Re: 7.2.3 vacuum bug

From
Tom Lane
Date:
Neil Conway <neilc@samurai.com> writes:
> Ok, fair enough -- I agree that we should treat the two cases
> differently. But one thing I think we should do in any case is improve
> the wording of the error message.

Got a suggestion?
        regards, tom lane


Re: 7.2.3 vacuum bug

From
"scott.marlowe"
Date:
On Thu, 31 Oct 2002, Tom Lane wrote:

> Neil Conway <neilc@samurai.com> writes:
> > Ok, fair enough -- I agree that we should treat the two cases
> > differently. But one thing I think we should do in any case is improve
> > the wording of the error message.
> 
> Got a suggestion?

Change:  RelationClearRelation: relation 25172 deleted while still in use
to: RelationClearRelation: a relation (id: 25172) was deleted while still 
in use



Re: 7.2.3 vacuum bug

From
Rod Taylor
Date:
Found another:

ERROR:  cannot find attribute 2 of relation pg_temp_12100_0

On Thu, 2002-10-31 at 11:33, scott.marlowe wrote:
> On Thu, 31 Oct 2002, Tom Lane wrote:
> 
> > Neil Conway <neilc@samurai.com> writes:
> > > Ok, fair enough -- I agree that we should treat the two cases
> > > differently.
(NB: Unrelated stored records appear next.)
-- ==== Sys2Proof/Machine/Index.lean ====
section
/-! DEFINITION. The index register instructions (43_index.md R140, R141).  Neither checks a bound. -/

namespace Sys2Proof.Machine

/-- `ANNN` LD I, nnn (R140). -/
def execLdI (nnn : Addr12) (s : State) : Host.Outcome State Fault Refusal :=
  .next (s.setI (zextAddr nnn)).advance

/-- `FX1E` ADD I, Vx: wraps modulo 65536, never writes VF (R141, decision D3). -/
def execAddI (x : Nibble) (s : State) : Host.Outcome State Fault Refusal :=
  .next (s.setI (s.i + zextByte (s.getV x))).advance

end Sys2Proof.Machine
end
But one thing I think we should do in any case is improve
> > > the wording of the error message.
> > 
> > Got a suggestion?
> 
> Change:  RelationClearRelation: relation 25172 deleted while still in use
> to: RelationClearRelation: a relation (id: 25172) was deleted while still 
> in use
> 
> 
--  Rod Taylor



Re: 7.2.3 vacuum bug

From
Tom Lane
Date:
Rod Taylor <rbt@rbt.ca> writes:
> Found another:
> ERROR:  cannot find attribute 2 of relation pg_temp_12100_0

Can you reproduce that?

It could be that this just represents someone's temp table deletion
committing while VACUUM is partway through trying to build a relcache
entry to open the relation.  If so, it is only another manifestation
of the should-lock-before-relation-open problem.
        regards, tom lane


Re: 7.2.3 vacuum bug

From
Rod Taylor
Date:
On Thu, 2002-10-31 at 13:03, Tom Lane wrote:
> Rod Taylor <rbt@rbt.ca> writes:
> > Found another:
> > ERROR:  cannot find attribute 2 of relation pg_temp_12100_0
> 
> Can you reproduce that?
> 
> It could be that this just represents someone's temp table deletion
> committing while VACUUM is partway through trying to build a relcache
> entry to open the relation.  If so, it is only another manifestation
> of the should-lock-before-relation-open problem.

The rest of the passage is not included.